▶ Exercise directions
Please retype, character for character, the portion of the entries below that runs from the line containing "let f := bits e 51 16" to the last line.
::: Data supplied :::
-- ==== Sys2Proof/Machine/EvTranslate.lean ====
section
/-! DEFINITION. Page faults and their answers, invalidations, migrations, kills (20 R357 to R367), and ignored register writes
(00 R5, 26 R428). -/

namespace Sys2Proof.Machine

/-! ### Ignored writes (00 R5, 26 R428) -/

/-- An MMIO write is ignored as a whole and counted; `bar2` names its BAR. -/
def State.ignoreWrite (s : State) (bar2 : Bool) (off : Nat) : State :=
  { s with dv.rsvLast := off % 2 ^ 26, dv.rsvBar := bar2, dv.rsvCnt := min (s.dv.rsvCnt + 1) 0xFFFFFFFF }

/-- Is BAR0 open: STAGE 3, and the part not frozen (22 R394, 26 R433)? Otherwise a write is ignored and not counted. -/
def State.barOpen (s : State) : Bool := s.dv.lh.stage == 3 && !s.dv.lh.frozen

/-! ### The fault ring (R359) -/

/-- Records that the ring holds. -/
def State.faultRing (s : State) : Nat := 2 ^ (s.mm.fltLog + 6)

/-- Requester code, slot byte and tile or engine number of a fault. -/
def State.faultSource (s : State) (p : PageFault) : Byte × Byte × BitVec 16 :=
  let slotOf := fun (k : Nat) => BitVec.ofNat 8 (k % 8)
  match p.who with
  | .tile k => (0, slotOf k, BitVec.ofNat 16 (tileOf k))
  | .command c =>
    match s.command c with
    | some x =>
      match x.family with
      | .copy => (1, slotOf x.slot, BitVec.ofNat 16 (tileOf x.slot))
      | .stream => (2, Config.faultSlot p.id, BitVec.ofNat 16 (x.engine % 64))
      | .coll => (4, Config.faultSlot p.id, BitVec.ofNat 16 (x.engine % 12))
    | none => (1, Config.faultSlot p.id, Config.faultEngine p.id)
  | .flood _ _ => (3, Config.faultSlot p.id, 0)
  | _ => (Config.faultCode p.id, Config.faultSlot p.id, Config.faultEngine p.id)

/-- The record of a fault. -/
def State.faultRecord (s : State) (p : PageFault) : List Byte :=
  let w := s.faultSource p
  toBytes 8 p.va ++ [BitVec.ofNat 8 p.reason, w.1, BitVec.ofNat 8 (p.ctx % 64 + bit p.write * 64), w.2.1] ++ toBytes 2 w.2.2.toNat
    ++ toBytes 2 0 ++ toBytes 4 p.id ++ toBytes 4 0 ++ toBytes 8 p.time

/-- FAULT_RECORD_POST (R359): the oldest fault that waits is posted when the ring has room. -/
def execFaultRecordPost (s : State) : Host.Outcome State Fault Refusal :=
  match s.mm.faults.find? fun p => p.token.isNone && p.reason != 0 with
  | none => .next s
  | some p =>
    if s.faultRing ≤ cntSub s.mm.fltTail s.mm.fltHead then .next s
    else
      let a := s.mm.fltBase * 4096 + 32 * (s.mm.fltTail % s.faultRing)
      let s1 := (s.writeDevice a (s.faultRecord p)).emit (.msix 0 64)
      let posted := fun (x : PageFault) => if x.id = p.id then { x with token := some (p.id % 2 ^ 32) } else x
      .next { s1 with mm.faults := s1.mm.faults.map posted, mm.fltTail := cnt (s1.mm.fltTail + 1) }

/-! ### Answers (R360) -/

/-- The answer to the fault of a tile. -/
def State.answerTile (s : State) (k : Nat) (p : PageFault) (ok : Bool) : State :=
  match s.slot k with
  | none => s
  | some sl =>
    let failed : TrapInfo := { code := 0x08, info := BitVec.ofNat 64 p.va, aux := BitVec.ofNat 64 (max 1 p.reason) }
    if sl.due.fault = some p.id then
      let s1 := s.updSlot k fun sl => { sl with due.fault := none }
      if sl.due.handler then
        if ok then s1.soon (.handlerFiringStart k)
        else s1.toPolicy k (nestRecord (s1.trapRecord k sl 0 false sl.rset sl.phase failed))
      else
        if ok then s1 else s1.updSlot k fun sl => { sl with due.traps := sl.due.traps ++ [failed] }
    else
      match sl.firing with
      | some f => if f.parked = some (.page p.id) ∧ !ok then s.setSlot k { sl with firing := some { f with failedFault := true } } else s
      | none => s

/-- The answer to the fault of a command or loader stream. -/
def State.answerCommand (s : State) (id : Nat) (p : PageFault) (ok : Bool) : State :=
  match s.command id with
  | none => s
  | some c =>
    if c.faultWait ≠ some p.id then s
    else
      let s1 := s.setCommand id { c with faultWait := none }
      if ok then
        if c.loader then s1.later (.streamTokenPublish id) else (s1.later (.enginePiecePerformed id (2 ^ 60))).later (.engineCommandEnd id)
      else if c.loader then
        (s1.setCommand id { c with faultWait := none, state := .failed, status := 3 }).report "loader stream stopped" id 3
      else s1.endCommand id .failed 3

/-- A queue stops on an error (18 R332, R333): ERR names the unit. -/
def State.stopQueue (s : State) (q unit status : Nat) : State :=
  let x := s.queue q
  s.setQueue q { x with state := 2, err := BitVec.ofNat 64 (unit % 2 ^ 26 * 2 ^ 38 + status % 256), faultWait := none }

/-- A launch by its context and ordinal. -/
def Launch.key (l : Launch) : Nat := l.ctx * 2 ^ 32 + l.ordinal

/-- LORD, LAGE and LBYP of a queue follow its oldest launch that has not been admitted (18 R332). -/
def State.noteLaunch (s : State) (q : Nat) : State :=
  let x := s.queue q
  match s.al.launches.find? fun l => l.queue == q && l.swapped.isNone with
  | some l => s.setQueue q { x with lord := l.ordinal, lage := l.age, lbyp := l.bypass }
  | none => s.setQueue q { x with lord := 0, lage := 0, lbyp := 0 }

/-- A launch is refused or fails before its admission: its packet completes with a status. -/
def State.dropLaunch (s : State) (l : Launch) (status : Nat) : State :=
  let s1 := { s with al.launches := s.al.launches.filter fun x => x.key != l.key }.noteLaunch l.queue
  (s1.finishPacket l.queue l.packet status).later .admission

/-- A page fault is answered, SERVED or FAIL (20 R360). -/
def State.settleFault (s : State) (p : PageFault) (ok : Bool) : State :=
  let s1 := { s with mm.faults := s.mm.faults.filter fun x => x.id != p.id }
  match p.who with
  | .tile k => s1.answerTile k p ok
  | .command c => s1.answerCommand c p ok
  | .flood ctx layer =>
    let key := ctx * 1024 + layer
    let t := s1.tide key
    if t.faultWait ≠ some p.id then s1
    else if ok then (s1.setTide key { t with faultWait := none }).later (.floodComplete ctx layer)
    else s1.failLayer ctx layer 3
  | .fetch q unit =>
    let x := s1.queue q
    if x.faultWait ≠ some p.id then s1
    else if ok then s1.setQueue q { x with faultWait := none }
    else s1.stopQueue q unit 6
  | .packet q n =>
    let x := s1.queue q
    if !x.packets.any fun k => k.num == n && k.asked == some p.id then s1
    else
      let heard := fun (k : Packet) =>
        if k.num = n then { k with asked := none, dispatched := k.dispatched || !ok, refused := k.refused || (!ok && k.finished.isSome) } else k
      let s2 := s1.setQueue q { x with packets := x.packets.map heard }
      if ok then s2 else s2.finishPacket q n 6
  | .loader n =>
    match s1.al.launches.find? fun l => l.key == n with
    | none => s1
    | some l =>
      if l.loadWait ≠ some p.id then s1
      else if ok then
        let go := fun (x : Launch) => if x.key = n then { x with loadWait := none } else x
        { s1 with al.launches := s1.al.launches.map go }.later .admission
      else s1.dropLaunch l 6

/-- The driver's answer to a fault record; one that no record waits for is ignored and counted (20 R359). -/
def State.answerFault (s : State) (token : Nat) (ok : Bool) : State :=
  match s.mm.faults.find? fun p => p.token == some token with
  | none => s.ignoreWrite false 0x130110
  | some p => s.settleFault p ok

/-- FAULT_SERVED (R360). -/
def execFaultServed (token : Nat) (s : State) : Host.Outcome State Fault Refusal :=
  .next (if s.barOpen then s.answerFault token true else s)

/-- FAULT_FAIL (R360). -/
def execFaultFail (token : Nat) (s : State) : Host.Outcome State Fault Refusal :=
  .next (if s.barOpen then s.answerFault token false else s)

/-- The endpoint caches the agent's translation of the bus frame that a page request asked for (20 R354, R360). -/
def State.cacheAts (s : State) (p : PageFault) (frame : Nat) : State :=
  match s.walk p.ctx p.va p.write with
  | .ok t => if t.leaf.getLsbD 4 then { s with mm.ats := s.mm.ats.put (t.pa / 65536) frame } else s
  | .error _ => s

/-- PAGE_REQUEST_RESPONSE (R360): the host's answer to a page request through a leaf with AT = 1: the host frame, which the endpoint
caches, or a refusal, which acts as FAIL. -/
def execPageRequestResponse (id : Nat) (frame : Option Nat) (s : State) : Host.Outcome State Fault Refusal :=
  match s.mm.faults.find? fun p => p.id == id && p.reason == 0 with
  | none => .next s
  | some p =>
    match frame with
    | some n => if paHost (n * 65536) then .next ((s.cacheAts p n).settleFault p true) else .next s
    | none => .next (s.settleFault p false)

/-- Is a request that went through one of some host frames on its way: an atomic that has no answer or that its firing has given up, or a
buffered store? -/
def State.hostRequests (s : State) (frames : List Nat) : Bool :=
  (s.slots.any fun ks => ks.2.firing.any fun f =>
    f.b.xlated.any (fun x => frames.contains x.2) || f.request.any fun q => q.result.isNone && frames.contains (q.pa / 65536))
    || s.en.late.any fun l => frames.contains (l.q.pa / 65536)

/-- The ATS invalidations whose requests have all completed are complete (R360). -/
def State.completeAts (s : State) : State :=
  let done := s.mm.atsInvals.filter fun (i : Nat × List Nat) => !s.hostRequests i.2
  done.foldl (fun (s : State) (i : Nat × List Nat) => s.emit (.reply "ATS invalidation complete" (toBytes 8 i.1)))
    { s with mm.atsInvals := s.mm.atsInvals.filter fun (i : Nat × List Nat) => s.hostRequests i.2 }

/-- ATS_INVALIDATION (R360): the entries of a range of the host bus go at once; it completes once every request translated by one of them
has completed. -/
def execAtsInvalidation (pa log : Nat) (s : State) : Host.Outcome State Fault Refusal :=
  let hit := s.mm.ats.filter fun e => decide (e.1 * 65536 / 2 ^ log = pa / 2 ^ log ∨ pa / 65536 = e.1)
  .next (State.completeAts { s with mm.ats := s.mm.ats.filter fun e => !hit.contains e, mm.atsInvals := s.mm.atsInvals ++ [(pa, hit.map (·.2))] })

/-! ### The MMU ports (R357, R361, R363) -/

/-- Reserved bits of MMUCMD. -/
def mmuReserved : Dword := BitVec.ofNat 64 (2 ^ 60 - 2 ^ 22 + 2 ^ 16 - 2 ^ 14 + 2 ^ 8 - 2 ^ 4)

/-- A port of the MMU changed. -/
def State.setPort (s : State) (p : Nat) (x : MmuPort) : State := { s with mm.mmu := s.mm.mmu.setIfInBounds p x }
def State.mmuPort (s : State) (p : Nat) : MmuPort := nth s.mm.mmu p MmuPort.zero

/-- The BAR0 offset of MMUCMD of a port. -/
def mmuOffset (p : Nat) : Nat := 0x130010 + 32 * p

/-- The leaf of an address: where its entry lies, and the entry, at level 4. -/
def State.leafFrom (s : State) (va : Nat) : Nat → Nat → Nat → Option (Nat × Dword)
  | 0, _, _ => none
  | fuel + 1, lvl, t =>
    let a := t + 8 * vaIndex lvl va
    let e := s.entry a
    if s.mm.poison.contains (a / 64) ∨ !e.getLsbD 0 ∨ badEntry lvl e then none
    else if e.getLsbD 1 then if lvl = 4 then some (a, e) else none
    else s.leafFrom va fuel (lvl + 1) (bits e 51 15 * 32768)

def State.leafOf (s : State) (ctx va : Nat) : Option (Nat × Dword) := s.leafFrom va 4 1 ((s.ctx ctx).root * 32768)

/-- The page key of a context's VPG. -/
def pageKey (ctx vpg : Nat) : Nat := ctx * 2 ^ 44 + vpg

/-- Is a migration of the page running at some port, or its settle window open (R363)? -/
def State.pageSettling (s : State) (ctx vpg : Nat) : Bool :=
  s.mm.mmu.toList.any (fun x => x.busy && x.op == 2 && x.ctx == ctx && x.vpg == vpg)
    || s.mm.settle.any fun w => w.1 == pageKey ctx vpg && decide (s.clock < w.2)

/-- May frame F move to frame G: to local HBM, or between HBM and host memory (R361, R363)? -/
def moveAllowed (f g : Nat) : Bool :=
  paOk (g * 65536) && (paLocal (g * 65536) || (paHost (g * 65536) && paLocal (f * 65536)))

/-- A migration begins: REMOTE at once, failed at once, or a splice that opens (R361 step 1). -/
def State.beginMigration (s : State) (p ctx vpg g : Nat) (x : MmuPort) : State :=
  if s.pageSettling ctx vpg then s.setPort p { x with busy := false, sts := 1 }
  else
    match s.leafOf ctx (vpg * 65536) with
    | none => s.setPort p { x with busy := false, sts := 2 }
    | some (_, e) =>
      let f := bits e 51 16
      if !moveAllowed f g then s.setPort p { x with busy := false, sts := 2 }
      else
        let s1 := s.setPort p { x with busy := true, sts := 0, op := 2, fromFrame := f, toFrame := g, copied := 0 }
        { s1 with mm.splices := s1.mm.splices ++ [(f, g)] }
:::
▶ Solution for this problem
      let f := bits e 51 16
      if !moveAllowed f g then s.setPort p { x with busy := false, sts := 2 }
      else
        let s1 := s.setPort p { x with busy := true, sts := 0, op := 2, fromFrame := f, toFrame := g, copied := 0 }
        { s1 with mm.splices := s1.mm.splices ++ [(f, g)] }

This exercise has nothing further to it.